Um dia, o barro do qual Obatalá moldava os seres foi acabando. Olodumare
convocou os orixás para que eles apresentassem uma alternativa para o caso.
Como ninguém encontrou uma solução, e diante do risco da interrupção do
processo de criação, Olodumare determinou que se estabelecesse um ciclo.
Depois de certo tempo vivendo, os seres deveriam ser desfeitos, retornando à
matéria original, para que novas pessoas pudessem, com parte da matéria
restituída, ser moldadas.

Resolvido o dilema, restava saber de quem seria a função de tirar o sopro da


vida e conduzir as pessoas de volta ao todo primordial - tarefa necessária para
que outras viessem ao mundo.

Obatalá esquivou-se da tarefa. Vários orixás argumentaram que seria difícil


reconduzir os homens e mulheres ao barro original, privando-os do convívio
com a família, os amigos e a comunidade. Foi então que Iku, até ali calado,
ofereceu-se para cumprir a tarefa. Olodumare abençoou Iku. A partir daquele
momento, com a aquiescência de Olodumare, Iku tornava-se imprescindível
para que se mantivesse o ciclo da criação.

Desde então, Iku vem todos os dias ao mundo para escolher os homens e
mulheres que devem ser reconduzidos ao invisível. Seus corpos devem ser
desfeitos e o sopro vital retirado para que, com aquela matéria, outros seres
possam ser feitos - condição imposta para a renovação da existência.
Ao ver a restituição das mulheres e dos homens ao barro, Nanã chora. Suas
lágrimas amolecem a matéria-prima e facilitam a tarefa da moldagem de outras
pessoas.
Iku é o único orixá que tem a honra de baixar na cabeça de todas as pessoas
que um dia passaram pela terra.
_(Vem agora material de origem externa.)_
/-- The default cells set a voice to what `PREPARE` leaves (R366, example). -/
theorem voiceSetGlobal_preparedVoice {sr : F32} (hsr : (sr != F32.zero) = true) :
    voiceSetGlobal sr resetCells (preparedVoice Config.std sr) = preparedVoice Config.std sr := by
  refine voiceSetGlobal_eq_self (show modeOfCode resetCells[0].toNat = .rings by decide +kernel) ?_ ?_ ?_ ?_ ?_ ?_ ?_ ?_
  · exact ringsSet_eq_self clampFreq_440 (show clampUnit ⟨resetCells[1]⟩ = resetRings.bri by decide +kernel)
      (show clampUnit ⟨resetCells[2]⟩ = resetRings.damp by decide +kernel)
      (show clampUnit ⟨resetCells[3]⟩ = resetRings.pos by decide +kernel)
      (show clampUnit ⟨resetCells[4]⟩ = resetRings.struct by decide +kernel)
      (show modelOfCode resetCells[5].toNat = resetRings.model by decide +kernel) (ringsTuned_preparedVoice sr) hsr
  · show cloudsSet resetCells[11].toNat ⟨resetCells[6]⟩ ⟨resetCells[7]⟩ ⟨resetCells[8]⟩ ⟨resetCells[9]⟩ ⟨resetCells[10]⟩
      (resetClouds Config.std) = resetClouds Config.std
    decide +kernel
  · show wtSet resetCells[12].toNat resetCells[13].toNat ⟨resetCells[14]⟩ ⟨resetCells[15]⟩ ⟨resetCells[16]⟩ resetWt = resetWt
    decide +kernel
  · show mixSet ⟨resetCells[17]⟩ ⟨resetCells[18]⟩ ⟨resetCells[19]⟩ ⟨resetCells[20]⟩ ⟨resetCells[21]⟩ = resetMix
    decide +kernel
  · show envSet ⟨resetCells[22]⟩ ⟨resetCells[23]⟩ ⟨resetCells[24]⟩ ⟨resetCells[25]⟩ resetEnvA = resetEnvA
    decide +kernel
  · show envSet ⟨resetCells[26]⟩ ⟨resetCells[27]⟩ ⟨resetCells[28]⟩ ⟨resetCells[29]⟩ resetEnvF = resetEnvF
    decide +kernel
  · show filtSet resetCells[33].toNat ⟨resetCells[30]⟩ ⟨resetCells[31]⟩ ⟨resetCells[32]⟩ resetFilt = resetFilt
    decide +kernel
  · exact oscSet_oscRetune (show waveOfCode resetCells[34].toNat = resetOscs.osc0.wave by decide +kernel)
      (show waveOfCode resetCells[35].toNat = resetOscs.osc1.wave by decide +kernel)
      (show clampDetune ⟨resetCells[36]⟩ = resetOscs.detune by decide +kernel)
      (show clampUnit ⟨resetCells[37]⟩ = resetOscs.mix by decide +kernel)
      (show clampWidth ⟨resetCells[38]⟩ = resetOscs.pw by decide +kernel)

/-- Settles O47: `PREPARE` leaves the cells alone and no host access pending, and gives every voice what the defaults set. -/
theorem setglobalAtDefaultsChangesNothing : Obligations.SetglobalAtDefaultsChangesNothing := by
  intro s t w0 w1 hparams hport h
  rw [exec_prepare] at h
  obtain rfl := Host.Outcome.next.inj h
  refine exec_setglobal_eq_self (s.prepare_ready _ _) hport fun v => ?_
  rw [State.voice_prepare, State.prepare_params, hparams]
  exact voiceSetGlobal_preparedVoice (s.prepare_ready ⟨w0⟩ w1.toNat)

end Sys2Proof.Machine

/-! The wait for operand words (`70_reset_and_hazards.md` R453). -/

namespace Sys2Proof.Machine

theorem decode_of_short {q : List Word} (h : q = [] ∨ ∃ w t, q = w :: t ∧ t.length < headerLen w) : decode q = .waiting := by
  rcases h with rfl | ⟨w, t, rfl, hlen⟩
  · rfl
  · rw [decode, if_pos hlen]

/-- Settles O10: what decodes to no command yet makes the step answer its state. -/
theorem stepWaitsForOperands : Obligations.StepWaitsForOperands := by
  intro s h
  rw [step, stepBy, decode_of_short h]

end Sys2Proof.Machine

/-! `NOP`, `CLRERR`, `WRPARAM` and `PEEK` (`47_voice_pool_and_system.md` R360, R363 to R365), which need no `PREPARE`. -/

namespace Sys2Proof.Machine

variable {cfg : Config.Params}

theorem toNat_cellByte (c : Fin Config.NPARAM) : (BitVec.ofNat 8 c).toNat = c := by
  rw [BitVec.toNat_ofNat, Nat.mod_eq_of_lt (c.isLt.trans (by decide))]

/-- The cell of a number that names one is replaced. -/
theorem State.setCell_of_fin (s : State cfg) (c : Fin Config.NPARAM) (w : Word) :
    s.setCell c w = { s with params := s.params.set c w } := by
  have hset : s.params.setIfInBounds c w = s.params.set c w :=
    Vector.ext fun i hi => by rw [Vector.getElem_setIfInBounds, Vector.getElem_set]
  rw [State.setCell, hset]

/-- Settles O48: each command passes its checks in every state; the number of a cell is below the number of cells. -/
theorem nopClrerrWrparamCommands : Obligations.NopClrerrWrparamCommands := by
  intro s
  refine ⟨runGlobal_of_wellFormed rfl (.inr rfl), runGlobal_of_wellFormed rfl (.inr rfl), fun c w => ?_⟩
  have hc : decide ((BitVec.ofNat 8 c).toNat < Config.NPARAM) = true := by
    rw [toNat_cellByte]
    exact decide_eq_true c.isLt
  have hw : (Instr.wrparam 0 (BitVec.ofNat 8 c) [w]).wellFormed = true := by
    rw [Instr.wellFormed, Instr.argOk, hc]
    rfl
  refine Eq.trans (runGlobal_of_wellFormed hw (.inr rfl)) ?_
  rw [toNat_cellByte, State.setCell_of_fin]
  rfl

/-- Every address below the size of a space fits an operand word. -/
theorem State.spaceSize_le (s : State cfg) (space : Nat) : s.spaceSize space ≤ 2 ^ 32 := by
  have hbuf := s.bufLen.isLt
  have hcells : Config.NPARAM = 39 := rfl
  obtain ⟨_, hng⟩ := cfg.ngBounds
  obtain ⟨_, hline⟩ := cfg.ksCapBounds
  obtain ⟨_, hout⟩ := cfg.maxBlockCapBounds
  unfold State.spaceSize
  split <;> omega
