-- ==== Sys2Proof/Machine/InputOutput.lean ====
section
/-! DEFINITION. Input and output instructions (48_io.md). Each meaning is the execute
phase only: `pc` is already past the instruction and the counters are counted by the step
(00_scope.md R10). -/

namespace Sys2Proof.Machine

/-- OUT: emit `M[R[X]]` to the port, then `R[X]` goes up by one (R240). -/
def execOut (port : Port) (s : State) : Result :=
  .next ((s.emit port s.indexByte).incReg s.x)

/-- `b <- in.io_data`, `M[R[X]] <- b`, `D <- b` (R241). -/
def State.takeInput (s : State) : State := (s.storeThrough s.x s.input.ioData).setD s.input.ioData

/-- INP: take the input byte; the port number selects nothing inside the block (R241). Port 0 is byte
0x68 and does the same (R242; log 6). -/
def execInp (_port : Port) (s : State) : Result :=
  .next s.takeInput

end Sys2Proof.Machine
end

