-- ==== Sys2Proof/Machine/Core.lean ====
section
/-! DEFINITION. The machine behind the host's interface. -/

def Sys2Proof.core : Host.Core :=
  { State := Sys2Proof.Machine.State, Fault := Sys2Proof.Machine.Fault,
    Refusal := Sys2Proof.Machine.Refusal, step := Sys2Proof.Machine.step,
    reset := Sys2Proof.Machine.State.reset }
end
É por isso que no axexê, o ritual fúnebre que
celebra, prepara e comemora a volta das mulheres e dos homens ao todo
primordial, prestam-se homenagens a ele, com cantos de júbilo e louvação.
Os iorubás reafirmam no mito de Iku o mistério maior que os astecas também
celebraram: a beleza da morte como viabilidade, pela restituição dos seres ao
todo primordial, da grande festa da vida.
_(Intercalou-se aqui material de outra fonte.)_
-- ==== Sys2Proof/Laws/Ops.lean ====
section
/-! SUPPORT. One specification lemma per shared operation: everything it does, so that a proof about
an instruction need not unfold it. -/

namespace Sys2Proof.Machine

variable (s : State)

/-! ### Registers -/

theorem State.reg_setReg (i j : Nibble) (v : Addr) :
    (s.setReg i v).reg j = if i = j then v else s.reg j := by
  simp only [State.reg, State.setReg, Vector.getElem_set, BitVec.toNat_inj]

@[simp] theorem State.reg_setReg_same (i : Nibble) (v : Addr) : (s.setReg i v).reg i = v := by
  simp [State.reg_setReg]

@[simp] theorem State.reg_setReg_of_ne {i j : Nibble} (h : i ≠ j) (v : Addr) :
    (s.setReg i v).reg j = s.reg j := by simp [State.reg_setReg, h]

@[simp] theorem State.pc_setPc (v : Addr) : (s.setPc v).pc = v := by
  simp [State.pc, State.setPc]

theorem State.pc_eq : s.pc = s.reg s.p := rfl

theorem State.setPc_eq (v : Addr) : s.setPc v = s.setReg s.p v := rfl

theorem State.incReg_eq (i : Nibble) : s.incReg i = s.setReg i (s.reg i + 1) := rfl

theorem State.decReg_eq (i : Nibble) : s.decReg i = s.setReg i (s.reg i - 1) := rfl

theorem State.advance_eq (len : Nat) :
    s.advance len = s.setReg s.p (s.reg s.p + BitVec.ofNat 16 len) := rfl

/-! ### Memory -/

theorem State.readByte_writeByte (a b : Addr) (v : Byte) :
    (s.writeByte a v).readByte b = if b = a then v else s.readByte b := by
  by_cases h : b = a
  · simp [State.readByte, h]
  · have : b.toNat ≠ a.toNat := fun hn => h (BitVec.eq_of_toNat_eq hn)
    simp [State.readByte, Memory.lookup_write, h, this]

@[simp] theorem State.readByte_writeByte_same (a : Addr) (v : Byte) :
    (s.writeByte a v).readByte a = v := by simp [State.readByte_writeByte]

@[simp] theorem State.readByte_writeByte_of_ne {a b : Addr} (h : b ≠ a) (v : Byte) :
    (s.writeByte a v).readByte b = s.readByte b := by simp [State.readByte_writeByte, h]

/-- A write keeps the canonical form of memory. -/
theorem State.wf_writeByte (a : Addr) (v : Byte) (h : s.mem.wf = true) :
    (s.writeByte a v).mem.wf = true := Memory.wf_write v h a.isLt

theorem State.wf_writeBytes (cells : List (Addr × Byte)) (h : s.mem.wf = true) :
    (s.writeBytes cells).mem.wf = true := by
  induction cells generalizing s with
  | nil => exact h
  | cons cell cells ih => exact ih _ (s.wf_writeByte cell.1 cell.2 h)

/-- Laying a word out changes memory and nothing else. -/
theorem State.writeBytes_eq (cells : List (Addr × Byte)) :
    s.writeBytes cells = { s with mem := (s.writeBytes cells).mem } := by
  induction cells generalizing s with
  | nil => rfl
  | cons cell cells ih => exact ih (s.writeByte cell.1 cell.2)

/-! ### Operands and transfers -/

theorem State.indexByte_eq : s.indexByte = s.readByte (s.reg s.x) := rfl

theorem State.loadThrough_eq (i : Nibble) : s.loadThrough i = s.setD (s.readByte (s.reg i)) := rfl

theorem State.storeThrough_eq (i : Nibble) (b : Byte) :
    s.storeThrough i b = s.writeByte (s.reg i) b := rfl

theorem State.setResult_eq (r : Byte × Bool) : s.setResult r = (s.setD r.1).setDf r.2 := rfl

theorem State.unpackXP_eq (b : Byte) :
    s.unpackXP b = (s.setX (highNibble b)).setP (lowNibble b) := rfl

theorem State.dIsZero_iff : s.dIsZero = true ↔ s.d = 0 := by simp [State.dIsZero]

/-- A short branch not taken changes nothing; taken, it writes the register `P` selects. -/
theorem State.shortBranch_cases (taken : Bool) (imm : Byte) :
    (taken = false ∧ s.shortBranch taken imm = s) ∨
      (taken = true ∧
        s.shortBranch taken imm = s.setReg s.p (joinBytes (highByte s.pc) imm)) := by
  cases taken
  · exact .inl ⟨rfl, rfl⟩
  · exact .inr ⟨rfl, rfl⟩

/-- A long branch not taken changes nothing; taken, it writes the register `P` selects. -/
theorem State.longBranch_cases (taken : Bool) (addr : Addr) :
    (taken = false ∧ s.longBranch taken addr = s) ∨
      (taken = true ∧ s.longBranch taken addr = s.setReg s.p addr) := by
  cases taken
  · exact .inl ⟨rfl, rfl⟩
  · exact .inr ⟨rfl, rfl⟩

/-- A long skip that does not skip changes nothing; one that skips moves `pc` by two. -/
theorem State.longSkip_cases (skips : Bool) :
    (skips = false ∧ s.longSkip skips = s) ∨
      (skips = true ∧ s.longSkip skips = s.setReg s.p (s.pc + 2)) := by
  cases skips
  · exact .inl ⟨rfl, rfl⟩
  · exact .inr ⟨rfl, rfl⟩

/-- RET and DIS: the byte is read through the old `X`, whose register moves past it. -/
theorem State.loadXP_eq (ie : Bool) :
    s.loadXP ie =
      ((((s.setReg s.x (s.reg s.x + 1)).setX (highNibble s.indexByte)).setP
        (lowNibble s.indexByte)).setIe ie) := rfl

theorem State.takeInput_eq :
    s.takeInput = (s.writeByte (s.reg s.x) s.input.ioData).setD s.input.ioData := rfl

/-! ### Packing X and P -/

@[simp] theorem highNibble_joinNibbles (hi lo : Nibble) : highNibble (joinNibbles hi lo) = hi := by
  revert hi lo; decide

@[simp] theorem lowNibble_joinNibbles (hi lo : Nibble) : lowNibble (joinNibbles hi lo) = lo := by
  revert hi lo; decide

@[simp] theorem highByte_joinBytes (hi lo : Byte) : highByte (joinBytes hi lo) = hi := by
  refine BitVec.eq_of_getLsbD_eq fun i hi' => ?_
  rw [highByte, joinBytes, BitVec.getLsbD_extractLsb', BitVec.getLsbD_append]
  simp [hi']

@[simp] theorem lowByte_joinBytes (hi lo : Byte) : lowByte (joinBytes hi lo) = lo := by
  refine BitVec.eq_of_getLsbD_eq fun i hi' => ?_
  rw [lowByte, joinBytes, BitVec.getLsbD_extractLsb', BitVec.getLsbD_append]
  simp [hi']

theorem joinBytes_highByte_lowByte (v : Addr) : joinBytes (highByte v) (lowByte v) = v := by
  refine BitVec.eq_of_getLsbD_eq fun i hi' => ?_
  rw [highByte, lowByte, joinBytes, BitVec.getLsbD_append, BitVec.getLsbD_extractLsb',
    BitVec.getLsbD_extractLsb']
  by_cases h : i < 8
  · simp [h]
  · simp [h, show i - 8 < 8 by omega, show 8 + (i - 8) = i by omega]

/-! ### Arithmetic results -/

/-- A sum of bytes and a carry, by value. -/
theorem addBytes_spec (a b : Byte) (c : Bool) :
    (addBytes a b c).1.toNat = (a.toNat + b.toNat + c.toNat) % 256 ∧
      ((addBytes a b c).2 = true ↔ 256 ≤ a.toNat + b.toNat + c.toNat) := by
  simp [addBytes]

/-- A difference of bytes and a borrow, by value. -/
theorem subBytes_spec (a b : Byte) (c : Bool) :
    ((subBytes a b c).1.toNat : Int) = ((a.toNat : Int) - b.toNat - c.toNat) % 256 ∧
      ((subBytes a b c).2 = true ↔ b.toNat + c.toNat ≤ a.toNat) := by
  constructor
  · simp [subBytes]; omega
  · simp [subBytes]; omega

end Sys2Proof.Machine
end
Já os ritos religiosos de diversas comunidades indígenas brasileiras, em sua


maioria, fundamentam-se na força da ancestralidade e na evocação do poder
da vida sobre a morte, mesmo quando esta última é celebrada. Entre danças,
pinturas corporais, adornos e máscaras, os ritos fúnebres louvam a
continuidade e reverenciam os que já se foram e, por isso mesmo, continuam.
Contam na praia sagrada de Morená, onde os rios Kuluene, Batovi e Ronuro se
encontram para formar o Xingu, que Mavutsinim, o primeiro homem do mundo,
queria ressuscitar os mortos. Cortou toras de madeira (kuarups) e levou-as
para a aldeia. Pintou as toras e as enfeitou com adornos coloridos de penas e
miçangas.
Mavutsinim começou então a cantar e dançar, para que as toras adornadas
fossem animadas pelos espíritos dos mortos e eles voltassem a viver. Assim
aconteceu. O pajé anunciou, todavia, que os homens que tivessem tido
relações sexuais nos dias da cerimônia não poderiam ver os ressuscitados. Um
índio foi vencido pela curiosidade e desrespeitou, mesmo depois de ter mantido
relações sexuais, o recado do pajé.

Assim que a proibição foi quebrada, os ressuscitados foram embora,


desanimando as madeiras que os trouxeram de volta à vida. Mavutsinim disse,
então, que a partir daquele instante os mortos não mais viveriam na matéria. O
Kuarup seria a cerimônia que celebraria a libertação da alma dos mortos para a
vida em outro mundo.

O Kuarup costuma acontecer uma vez por ano no Xingu. Cada tronco pintado e
adornado representa um morto da comunidade. Entre cantos, danças,
lamentos e objetos dos mortos, o Kuarup marca o fim do período do luto. Com
as toras que vão embora, morre o morto e acaba a dor. Quem vive agora é o
ancestral, na dimensão da memória da comunidade e na força sagrada da
natureza de Morená; onde o sol e a lua moram.

Não conheço coisa mais humana que essa luta lindamente perdida: a de
bordar de encantamentos a nossa necessária finitude.